▶ Records supplied
━━━━━━━━━━
/-- R85, R567: a write of EN 1 by a side that does not hold the engine is discarded and sets NOCLAIM. -/
def fictlWrite (p : Side) (n : Fin 16) (v : Word) (s : State) : State :=
  s.access (TB_FICTL.addr n) (fun s =>
    if fget v TB_FICTL.EN = 1 ∧ !s.sideHolds p 6 n then s.setFld (TB_FICTL.addr n) TB_FICTL.NOCLAIM 1
    else s.setReg (TB_FICTL.addr n) (writeWord TB_FICTL.fields (s.reg (TB_FICTL.addr n)) v))
/-- FICTL_WRITE. -/
def execFictlWrite (p : Side) (n : Fin 16) (v : Word) (s : State) : Out := .next (fictlWrite p n v s)

/-! ## The tick of an empty queue -/

/-- One nanosecond passes (log entry 2): the submissions of the tick, the Keeper's bank first (R73); the model's clock; while
the accumulator carries time, one 1 GHz tick with the rate correction and the slew (R44, R72); the crystal's phase, and at
each crystal tick the KEEP timekeeper (R54, R58); the rate term of the temperature bin (R61); the ticks of the timers
(R409). -/
def tick (s : State) : State :=
  let s := (s.serveSub 0).serveSub 1
  let t := s.time
  let corr := s.correction
  let acc := if t.keepCarries then t.acc else t.acc + BitVec.ofInt 104 (nominalStep + corr)
  let phase := t.xkPhase + 32768
  let keep :=
    if phase < 1000000000 then t.keep
    else if t.keepCarries then t.keep + BitVec.ofInt 104 (2 ^ 49 - t.keepCorr * 2 ^ 9)
    else acc - BitVec.ofNat 104 (0x44B82FA0A * (phase % 1000000000) / 32768)
  let sg := (s.sigma t.keepCarries s.crystalTemp).1
  let us (b : BitVec 104) : Nat := (top80 b).toNat * 1000000 / 2 ^ 40
  let usTick := us t.acc < us acc && s.tbus < us acc
  let s' := (s.timerTicks (decide (1000000000 ≤ phase)) usTick).coreTicks
  { s' with el := s.el + 1
            tbus := if t.keepCarries then s.tbus else max s.tbus (us acc)
            time := { t with acc, keep, xkPhase := phase % 1000000000, rateSum := t.rateSum + sg, slope := sg
                             past := if sg = t.slope then t.past else (s.uPoint t :: t.past).take 64
                             slewLeft := if t.keepCarries then t.slewLeft else t.slewLeft - (corr - s.freqPart) } }

end Sys2Proof.Machine
end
━━━━━━━━━━
▶ Exercise
Find the word "fictlWrite" in the records. Copy every line it appears in.

▶ Written response
def fictlWrite (p : Side) (n : Fin 16) (v : Word) (s : State) : State :=
def execFictlWrite (p : Side) (n : Fin 16) (v : Word) (s : State) : Out := .next (fictlWrite p n v s)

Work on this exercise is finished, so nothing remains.